‘The most profitable company in the world’ has now become the most valuable firm in the world. After raising $25.6bn in the world’s biggest IPO for a 1.5% stake, Saudi Aramco – the biggest oil company in the world – is now valued at a whopping $1.7tn. Although this falls below the initial expectations of Crown Prince Mohammed Bin Salman, who wanted to value the country’s economic crown jewel at $2tn, Aramco still holds a value higher than the next 5 biggest oil companies combined.
In a time when investors’ appetite is changing with a global shift to cleaner energy, this IPO is a part of Prince Mohammed’s transformation plan for the Saudi Arabian economy that is currently dependent on exporting oil. With a surge in ‘millennial investors’ and awareness in the consequences of using non-renewable energy such as oil, there has been an increase in speculation over the Middle East, especially Saudi Arabia, and its dependence on oil. This IPO seems to be Saudi Arabia’s answer: to use funds like this to create new industries, including manufacturing, tourism, mining and to help enact social reform.
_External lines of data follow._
-- ==== Sys2Proof/Machine/State.lean ====
section
/-! DEFINITION. The state of OWT (10_state), whole, as plain data; the reasons a step can stop; the state after
reset (R55). -/

namespace Sys2Proof.Machine

/-- BusLine direction (R24, R41). -/
inductive Direction where
  | input   -- released
  | output  -- pulled low
  deriving DecidableEq, Repr

/-- The six timed commands, the values `ow_op` can hold (R43, R112). -/
inductive OwOp where
  | reset
  | writeBit
  | readBit
  | writeByte
  | readByte
  | readTemp
  deriving DecidableEq, Repr

/-- TH_STATUS.REASON (R47, R235). -/
inductive Reason where
  | none
  | zeroVoltage
  | nonpositiveResistance
  | temperatureOutOfRange
  deriving DecidableEq, Repr

/-- The OW unit: registers (R35–R39) and hidden state (R41–R44). LINE_DIR has no field: it mirrors `dir` (R36). -/
structure Ow where
  dir     : Direction      -- ow_dir
  op      : Option OwOp    -- ow_op
  arg     : Byte           -- ow_arg
  k       : Nat            -- ow_k
  samples : List Bool      -- ow_samples, oldest first; true is level 1
  ctrlOp  : BitVec 4       -- OW_CTRL.OP
  ctrlArg : Byte           -- OW_CTRL.ARG
  busy    : Bool           -- OW_STATUS.BUSY
  done    : Bool           -- OW_STATUS.DONE
  present : Bool           -- OW_STATUS.PRESENT
  noPres  : Bool           -- OW_STATUS.NOPRES
  cmdErr  : Bool           -- OW_STATUS.CMD_ERR
  rx      : Byte           -- OW_RXDATA.RX
  tempRaw : Word           -- OW_TEMP_RAW
  tempC   : Word           -- OW_TEMP_C
  deriving DecidableEq, Repr

/-- The TH unit: registers (R47–R51; TH_CTRL stores nothing, R46) and `th_k` (R52). -/
structure Th where
  k       : Nat            -- th_k
  busy    : Bool           -- TH_STATUS.BUSY
  done    : Bool           -- TH_STATUS.DONE
  invalid : Bool           -- TH_STATUS.INVALID
  reason  : Reason         -- TH_STATUS.REASON
  cmdErr  : Bool           -- TH_STATUS.CMD_ERR
  code    : BitVec 12      -- TH_ADC_RAW.CODE
  volt    : Word           -- TH_VOLT
  res     : Word           -- TH_RES
  tempC   : Word           -- TH_TEMP_C
  deriving DecidableEq, Repr

/-- One action of an agent (R7). `poll` is the host's repeated read (R124); `failUnless` is the test of a word just
read on which `ow.read_temp_host` fails (R125). -/
inductive Action where
  | tick
  | reset
  | read (addr : Nat) (width : AccessWidth)
  | write (addr : Nat) (width : AccessWidth) (value : Word)
  | poll (addr : Nat) (width : AccessWidth) (mask value : Word)
  | failUnless (mask value : Word)
  deriving DecidableEq, Repr

/-- The two oracles (R9, R231) as the model's own plain data: draws supplied in advance, next first, and how many
draws have been made. Beyond the supplied ones the free values of Config answer (log 2, 3). -/
structure Draws where
  env     : List Bool
  envUsed : Nat
  adc     : List (BitVec 12)
  adcUsed : Nat
  deriving DecidableEq, Repr

/-- The whole state. `now`, `ow` and `th` are the spec's (R55); `cfg` is the build (R54); `agenda`, `draws` and
`reads` are the model's own (log 1, 2, 3, 15). -/
structure State where
  cfg    : Config
  now    : Nat             -- R10, R33
  ow     : Ow
  th     : Th
  agenda : List Action     -- the actions to come, oldest first
  draws  : Draws
  reads  : List Word       -- what the host's reads returned, newest first
  deriving DecidableEq, Repr

/-- OWT raises no exception and no trap, and never stops the host (R260, R269): there is no fault. Every error of the
spec is a status flag in a next state. Safe: the type is empty, so no claim can rest on one. -/
inductive Fault where
  deriving DecidableEq, Repr

/-- Why the model gives an action no meaning. -/
inductive Refusal where
  /-- Raised by an arm of `exec` whose command has no meaning yet. Safe. -/
  | notModelled (mnemonic : String)
  /-- Raised by a host access to the window of another width than 32 bits or at an offset that is no multiple of 4:
  the model "refuses the access" (R82, U2). Safe. -/
  | undefinedAccess
  /-- Raised by a host access whose address is not in the window: OWT does not decode it, and what it reaches "is the
  platform's concern" (R81; log 12). Safe. -/
  | outsideWindow
  /-- Raised by the three bus commands where the sequencer is not sending that byte: they are "not a host command", and
  OWT sends them inside OW_READ_TEMP only (R118, opcode table; log 8). Safe. -/
  | busByteNotScheduled
  deriving DecidableEq, Repr

/-- The OW unit after reset (R55). -/
def Ow.reset : Ow where
  dir := .input
  op := none
  arg := 0
  k := 0
  samples := []
  ctrlOp := 0
  ctrlArg := 0
  busy := false
  done := false
  present := false
  noPres := false
  cmdErr := false
  rx := 0
  tempRaw := 0
  tempC := 0

/-- The TH unit after reset (R55). -/
def Th.reset : Th where
  k := 0
  busy := false
  done := false
  invalid := false
  reason := .none
  cmdErr := false
  code := 0
  volt := 0
  res := 0
  tempC := 0

/-- The machine of build `c` right after reset (R55, R290), with nothing supplied from outside. DESIGN CHOICE
(log 17): the model's own fields are empty. -/
def State.resetOf (c : Config) : State where
  cfg := c
  now := 0
  ow := Ow.reset
  th := Th.reset
  agenda := []
  draws := ⟨[], 0, [], 0⟩
  reads := []

/-- The machine right after reset (R55), in the build with the spec's defaults (log 4). -/
def State.reset : State := State.resetOf Config.standard

end Sys2Proof.Machine
end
However, there have been many bumps on the road towards this IPO. An attack on August 17th at Aramco’s Shaybah NGL facility took it offline for almost two weeks. Almost a month later, further attacks on the vital Abqaiq and Khurais facilities reduced oil production by 54%. By the end of September, production had recovered but investor confidence had deteriorated. Further to this, there has been a lack of transparency concerning the governance of the company with Aramco operating under a concession agreement. On this deal, investors will have to put their trust in the government, which is fairly uncommon in today’s world. Overall, this is what led to Saudi Aramco selling just 1.5% instead of the 5% that was initially planned, and at a much lower valuation than that expected by Prince Mohammed.
My final paragraph will conclude whether buying shares in Saudi Aramco on 12 December, when trading starts, will be a worthwhile investment. The Kingdom has pledged a bumper annual $75bn dividend, changing tax and royalty rates and to curb long-term capital spending to help cash flows to increase the shares attractiveness. Recent IPOs however have either performed poorly or failed to take place: WeWork, Uber, Lyft and Guardion Health Sciences offer numerous examples of why investors should approach Aramco with scepticism. The trust required in the Saudi Arabian Government and ever-increasing uncertainty surrounding the politics of oil and non-renewable energy has led to a perpetuating deterioration in investor confidence. This is why I think the biggest IPO in history will not be the biggest success in the history of IPOs.